Un percorso artistico simile a
Paul
Thek: dalla
pittura alla plastica, dalla superficie allo spazio.
Martin Städeli (Basilea, 1962; vive a Berlino)
realizza coi mezzi della decostruzione contemporanea una riflessione che
pertiene alla scultura tradizionale: come farsi vuoto attorno e come occuparlo.
“
Le figure hanno bisogno del
vuoto, affermano
il vuoto, il nulla, e al tempo stesso sono piene zeppe, sovraccariche di cose
che accadono”.
Queste sculture antropomorfe e zoomorfe assomigliano a infiorescenze più che a spesse
accumulazioni di carta e colla. Fibrillano ma sono stranamente attraversate da
una sorta di “stagnazione” della narrazione; sono piene di eventi che non
fluiscono, accumulati in un processo di creazione lungo e lento, quasi simile
alla sedimentazione. L’origine del lavoro sembra essere quella di una pittura e
di un collage in espansione, protesi verso lo spazio.

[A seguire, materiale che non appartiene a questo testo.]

/-- R20, R21, R61, R64 to R67: the completion of a pass makes its outputs ready, updates the record of every
stage and tail, the drain count and the life of every RUNNING tail from its silence, releases the tails
whose cut pass it was, and loses no segment; a clip or a saturation sets the summary clip, with one METER
notice when it was clear, and a synced DELAY newly degraded raises one too, each with the load of its
pass and the marked stages of the front context.  The expiries of tails that fall at the completion happen with
it, the drain counts before the lives. -/
def Obligations.PassCompletionUpdatesTails : Prop :=
  ∀ (s : State) (r : PassRec), s.por = false → s.sen.pass = some r →
    r.tails.length = s.spl.tails.length → r.front.length = s.sen.front.stages.length →
    let clipped := r.mixSat || (r.front ++ r.back ++ r.tails).any (·.clip)
    ∃ u t m, exec .passComplete s = .next u ∧
      runAll [.tailDrainExpiry, .tailLifeExpiry] t = .next u ∧ t.por = false ∧
      t.sen.pass = none ∧ t.sen.ready = r.outs ∧
      t.sen.lastLoad = s.sen.load ∧ t.sen.summaryClip = (s.sen.summaryClip || clipped) ∧
      t.sen.front.stages.map (·.status) =
        (s.sen.front.stages.map (·.status)).zipWith recordAfter r.front ∧
      (r.back.length = s.sen.back.stages.length →
        t.sen.back.stages.map (·.status) =
          (s.sen.back.stages.map (·.status)).zipWith recordAfter r.back) ∧
      t.spl.tails = ((s.spl.tails.zip r.tails).map fun x =>
          let u := { x.1 with inst := { x.1.inst with
            status := recordAfter x.1.inst.status x.2 } }
          if x.1.state = .running then
            { u with
              drain := if x.2.silent then x.1.drain - 1 else x.1.drainReload
              life := x.1.life - 1 }
          else u).filter (fun x => !(decide (x.state = .cutting) && x.cutRan)) ∧
      t.heldSegs.Perm s.heldSegs ∧ t.scn = s.scn ∧ t.opu = s.opu ∧
      t.lnk = s.lnk ∧ t.tgn = s.tgn ∧ t.tun = s.tun ∧ t.lib = s.lib ∧ t.pending = s.pending ∧
      m.summaryClip = t.sen.summaryClip ∧ m.load = s.sen.load ∧
      m.generation = s.sen.front.generation ∧ m.stages.Pairwise (· < ·) ∧
      (∀ n, n ∈ m.stages ↔ ∃ i, t.sen.front.stages[n]? = some i ∧
        (i.status.clip = true ∨ i.status.satIn = true ∨ i.status.degraded = true)) ∧
      t.pif = (
        let f := if clipped = true ∧ s.sen.summaryClip = false then s.pif.raise (.meter m)
          else s.pif
        if r.tempoDegraded then f.raise (.meter m) else f)

/-- R65, R66: a RUNNING tail whose drain count has reached 0 is released at once, and its segments return
to the free list; one whose life has reached 0 first becomes CUTTING. -/
def Obligations.TailsDrainAndLiveOut : Prop :=
  (∀ s : State, s.por = false →
    ∃ t, exec .tailDrainExpiry s = .next t ∧
      t.spl.tails = s.spl.tails.filter (fun x => decide ¬(x.state = .running ∧ x.drain = 0)) ∧
      t.spl.free.Perm (s.spl.free ++
        (s.spl.tails.filter (fun x => decide (x.state = .running ∧ x.drain = 0))).flatMap
          (·.inst.segs)) ∧
      t = { s with spl := { s.spl with tails := t.spl.tails, free := t.spl.free } }) ∧
  (∀ s : State, s.por = false →
    ∃ t, exec .tailLifeExpiry s = .next t ∧
      t = { s with spl := { s.spl with tails := t.spl.tails } } ∧
      t.spl.tails.length = s.spl.tails.length ∧
      ∀ (n : Nat) (x : Tail), s.spl.tails[n]? = some x →
        (x.state = .running → x.drain ≠ 0 → x.life = 0 →
          t.spl.tails[n]? = some { x with state := .cutting, cutRan := false }) ∧
        (¬(x.state = .running ∧ x.drain ≠ 0 ∧ x.life = 0) → t.spl.tails[n]? = some x))

/-- R9, R22, R71, R114, R154, R157, R170: at a runaway count of 2,048 with the protection state CLEAR the
part enters FAULT: the record is filled, the gain is 0 at once, the engine stops with every segment
free, any switch is abandoned, and the relay moves as the policy and the failover flag say; the scene
record and its generation stand.  The taken recall is answered ABORTED with its generation and the cause
while its reply is due, a pending recall ABORTED without a generation.  Where the gain was not yet 0 under
a rest pending, the final step is held for the frame after the entry (entry 82).  In FAULT the cause is added
once. -/
def Obligations.RunawayEntersFault : Prop :=
  (∀ s : State, s.por = false → 2048 ≤ s.sen.runaway → s.opu.fault = none →
    s.scn.switchOk = true →
    ∃ t, exec .runaway s = .next t ∧
      t.opu.fault = some {
        first := .runaway
        causes := { frameLoss := false, runaway := true, powerWarn := false, converterLost := false }
        blockCount := s.sen.blockCount, generation := s.scn.generation, phase := s.scn.phase } ∧
      t.opu.gain = 0 ∧ t.opu.gainState = .muted ∧ t.opu.move = none ∧ t.opu.resume = none ∧
      t.opu.relay = (if s.opu.policy = .bypass ∨ s.opu.failover = true then .bypass
        else s.opu.relay) ∧
      t.opu.reasons = { s.opu.reasons with
        fault := true, stopped := false, starting := false, relayMove := false
        switchGap := if s.scn.phase = .steady then s.opu.reasons.switchGap else false } ∧
      t.opu.lastFault = s.opu.lastFault ∧ t.opu.failover = s.opu.failover ∧
      t.sen.engine = .fault ∧ t.sen.front.stages = [] ∧ t.sen.front.state = .empty ∧
      t.sen.back.stages = [] ∧ t.sen.back.state = .empty ∧ t.sen.pass = none ∧
      t.sen.ready = [] ∧ t.sen.outQueue = [] ∧ t.sen.load = 0 ∧ t.sen.runaway = 0 ∧
      t.sen.summaryClip = s.sen.summaryClip ∧ t.sen.blockCount = s.sen.blockCount ∧
      t.spl.tails = [] ∧ t.spl.free = List.range 48 ∧ t.spl.grant = none ∧
      t.scn = { s.scn with phase := .steady, switch := none, pendingRecall := none } ∧
      t.lib = s.lib ∧ t.tgn = s.tgn ∧ t.tun = s.tun ∧ t.pending = s.pending ∧
      t.lnk = { s.lnk with
        restHeld := s.lnk.restHeld || (s.lnk.restPending.isSome && decide (0 < s.opu.gain)) } ∧
      (s.opu.resume = none → s.scn.phase = .steady → s.scn.pendingRecall = none →
        t.pif.quiet = s.pif.quiet) ∧
      (∀ (w : SwitchRec) (tag : Byte) (kind : Nat), s.opu.resume = none →
        s.scn.switch = some w → s.scn.phase ≠ .gapIn →
        (s.port w.ticket.port).replies[w.ticket.entry]? = some (.reserved tag kind) →
        (t.port w.ticket.port).replies[w.ticket.entry]? = some (.filled {
          tag := tag, kind := kind, status := .aborted
          fields := .recallAborted (some s.scn.generation) (.fault .runaway) })) ∧
      (∀ (q : PendingRecall) (tag : Byte) (kind : Nat), s.opu.resume = none →
        s.scn.pendingRecall = some q → (∀ w, s.scn.switch = some w → w.ticket ≠ q.ticket) →
        (s.port q.ticket.port).replies[q.ticket.entry]? = some (.reserved tag kind) →
        (t.port q.ticket.port).replies[q.ticket.entry]? = some (.filled {
          tag := tag, kind := kind, status := .aborted
          fields := .recallAborted none (.fault .runaway) }))) ∧
  (∀ (s : State) (rec_ : FaultRecord), s.por = false → 2048 ≤ s.sen.runaway →
    s.opu.fault = some rec_ →
    ∃ t, exec .runaway s = .next t ∧
      t.sen = { s.sen with runaway := 0 } ∧
      t.opu = { s.opu with
        fault := some { rec_ with causes := { rec_.causes with runaway := true } } } ∧
      t.scn = s.scn ∧ t.spl = s.spl ∧ t.lnk = s.lnk ∧ t.tgn = s.tgn ∧ t.tun = s.tun ∧
      t.pif.quiet = s.pif.quiet ∧ (rec_.causes.runaway = true → t.pif = s.pif)) ∧
  (∀ s : State, s.sen.runaway < 2048 → exec .runaway s = .next s)

/-- R26, R60: a parameter's glide moves from the value it has towards the target without leaving the span
between them and stands at the target in frame 16; and whatever a stage does in a pass, the pass ends
with every current value at its target.  R60: in one pass a delay's effective time comes nearer its
clamped target by 32 frames, or by what is left, and never passes it. -/
def Obligations.ParametersGlideToTheirTargets : Prop :=
  (∀ a b : Int, glideAt a b 16 = b ∧
    (∀ j : Nat, 1 ≤ j → j ≤ 16 → min a b ≤ glideAt a b j ∧ glideAt a b j ≤ max a b) ∧
    (∀ j k : Nat, j ≤ k → a ≤ b → glideAt a b j ≤ glideAt a b k)) ∧
  (∀ (l : Lib) (lo : Bool) (ret : List Int) (w : WetMode) (i : StageInst) (mem : List (Nat × Int))
      (xs : List Int),
    (runStage l lo ret w i mem xs).inst.cur = i.tgt ∧
    (runStage l lo ret w i mem xs).inst.tgt = i.tgt ∧
    (runStage l lo ret w i mem xs).inst.segs = i.segs) ∧
  (∀ d c : Nat, min d c ≤ glideTime d c ∧ glideTime d c ≤ max d c ∧
    ((glideTime d c : Int) - c).natAbs = ((d : Int) - c).natAbs - 32) ∧
  (∀ d c n : Nat, ((d : Int) - c).natAbs ≤ 32 * n → (fun x => glideTime x c)^[n] d = c)

/-- R17, R67, R102: over a fade of F blocks the incoming gain never falls and is 4,096 in its last frame,
where the outgoing one is 0; the cut gain falls by 256 a frame from 3,840 to 0. -/
def Obligations.FadeAndCutGains : Prop :=
  (∀ fade k j : Nat, 1 ≤ fade → 1 ≤ k → k ≤ fade → 1 ≤ j → j ≤ 16 →
    0 ≤ gIn fade k j ∧ gIn fade k j ≤ 4096 ∧
    (∀ k' j' : Nat, 1 ≤ k' → 1 ≤ j' → 16 * (k - 1) + j ≤ 16 * (k' - 1) + j' →
      gIn fade k j ≤ gIn fade k' j')) ∧
  (∀ fade : Nat, 1 ≤ fade → gIn fade fade 16 = 4096) ∧
  (∀ (f b : Int), chainMix .fade f b 4096 = b ∧ chainMix .gapOut f b 4096 = 0 ∧
    chainMix .gapIn f b 4096 = f ∧ chainMix .steady f b 4096 = f) ∧
  (cutGain 1 = 3840 ∧ cutGain 16 = 0 ∧ ∀ j : Nat, cutGain j - cutGain (j + 1) = 256)

/-- R31: a COMP's target gain is at most unity, is unity up to the threshold and at ratio 1, and the
applied gain moves towards it without passing it, and moves in every pass that finds it elsewhere. -/
def Obligations.CompGainFollowsItsTarget : Prop :=
  (∀ p t r : Nat, 1 ≤ t → 1 ≤ r →
    compTarget p t r ≤ 4096 ∧ (p ≤ t → compTarget p t r = 4096) ∧ compTarget p t 1 = 4096) ∧
  (∀ g t a rl : Nat, 1 ≤ a → 1 ≤ rl →
    (t < g → t ≤ compNext g t a rl ∧ compNext g t a rl < g) ∧
    (g < t → g < compNext g t a rl ∧ compNext g t a rl ≤ t) ∧
    (g = t → compNext g t a rl = t) ∧ (t < g → compNext g t 1 rl = t))

/-- R34: the shaper's value is the interpolation of the rule and lies between the two curve points it interpolates, inclusive, for every curve
and every sample, and is the lower point itself where the sample falls on it. -/
def Obligations.ShaperStaysBetweenItsPoints : Prop :=
  ∀ (curve : List Int) (u : Int), -8388608 ≤ u → u ≤ 8388607 →
    let i := ((u + 8388608) / 65536).toNat
    let fr := (u + 8388608) % 65536
    i ≤ 255 ∧
    shaper curve u = curve.getD i 0 +
      ((curve.getD (i + 1) 0 - curve.getD i 0) * fr + 32768) / 65536 ∧
    min (curve.getD i 0) (curve.getD (i + 1) 0) ≤ shaper curve u ∧
    shaper curve u ≤ max (curve.getD i 0) (curve.getD (i + 1) 0) ∧
    (fr = 0 → shaper curve u = curve.getD i 0) ∧
    ((∀ x ∈ curve, -32768 ≤ x ∧ x ≤ 32767) → -32768 ≤ shaper curve u ∧ shaper curve u ≤ 32767) ∧
    (u = 8388607 → i = 255 ∧ fr = 65535) ∧ (u = -8388608 → shaper curve u = curve.getD 0 0)

/-- R42: with no feedback a delay line gives back each input, saturated, exactly `time` frames after it
was written, whatever the memory held and wherever in the pool its segments lie. -/
def Obligations.DelayLineDelaysByItsTime : Prop :=
  ∀ (segs : List Nat) (time wp : Nat) (mem : List (Nat × Int)) (xs : List Int) (n : Nat) (x : Int),
    segs.Nodup → Memory.wf mem = true → 16 ≤ time → time + 16 ≤ 8192 * segs.length → wp < 8192 * segs.length →
    xs[n]? = some x → n + time < xs.length →
    (delayWets segs (8192 * segs.length) time 0 { mem := mem, wp := wp } xs)[n + time]? =
      some (sat x)

/-- R68: the selection removes the first candidates, no more than it must, until at most four remain and
the new front fits the budget with them; in the state, the tails still RUNNING and the HOLD stages not
cut in their context are those that remain. -/
def Obligations.SelectionKeepsFourWithinBudget : Prop :=
  (∀ (nf : Nat) (cs : List Nat), nf ≤ 1600 →
    (cs.drop (removed nf cs)).length ≤ 4 ∧ nf + (cs.drop (removed nf cs)).sum ≤ 1600 ∧
    ∀ m, m < removed nf cs → 4 < (cs.drop m).length ∨ 1600 < nf + (cs.drop m).sum) ∧
  (∀ (s : State) (nf : Nat), nf ≤ 1600 → (∀ i ∈ s.sen.front.stages, i.cut = false) →
    let t := s.selectFor nf
    let kept := runningCosts t.spl.tails ++
      (t.sen.front.stages.filter fun i => i.holds && !i.cut).map (·.kind.cost)
    kept.length ≤ 4 ∧ nf + kept.sum ≤ 1600 ∧
    kept = (runningCosts s.spl.tails ++
      (s.sen.front.stages.filter (·.holds)).map (·.kind.cost)).drop
        (removed nf (runningCosts s.spl.tails ++
          (s.sen.front.stages.filter (·.holds)).map (·.kind.cost))))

Nella loro ambiguità, i personaggi
di Städeli restano apolidi. Lo spirito buffonesco delle maschere da commedia
italiana si tinge di un senso di perdita, tipico del viaggio dantesco. E le
personae ironiche e taglienti di questa
comedie
humaine acquistano apparenze residuali e la postura di eroi sopravvissuti al tempo.
La
scelta installativa ricostruisce
ensemble scenici di figure accasciate o claudicanti, a
volte sorrette da gambe sifilitiche, a volte ridotte a mezzibusti tranciati,
con gli avambracci abbandonati di fronte al ventre.
Una scultura praticabile, a tratti
attraente e a tratti repulsiva, a cui ci si può avvicinare, per sentirla vuota
e risuonante ma anche intima e tiepida. Nell’intrico cartaceo sembra di intuire
espressioni beffarde e sofferenti o di scorgere inaspettati profili africani
con labbra e lineamenti carnosi. Mentre piccole ferite aperte sui fianchi
lasciano intravedere, come prelievi geologici, la stratificazione di quei corpi
che si raccolgono in posizioni scomposte, coronati e poverissimi.
Le figurazione scultorea di
Städeli lotta con un’incipiente deformazione. Le anatomie ibride, nate dalla
simultaneità dei piani narrativi, si compongono di tratti fisionomici
sbriciolati e ricomposti, mani in fuga o mutilazioni a cui supplisce il
raddoppiamento di arti e di intere porzioni di corpo.
Quelle che Reski definisce “
deflagrazioni
parziali o totali del corpo” avvicinano alcune delle sagome in mostra a conformazioni totemiche
in cui l’affollamento di elementi sul viso, la propagazione di svariate coppie
d’occhi e l’applicazione di luride ciocche di capelli posticci sfiorano il primitivismo
delle maschere rituali. La forte apparenza biologica di questi cumuli detritici
sembra coniugare regno animale e regno minerale: sotto una pelle tatuata da
titoli di cronaca, colate di colla e interventi pittorici, l’umano, l’animale e
il vegetale sono trattati al pari.
Tra possanza e friabilità, invito
e barriera, le sculture di Städeli si ergono a custodi silenti di qualche
fugace mistero, attori o aiutanti di scena. Tesori o guardiani di porte.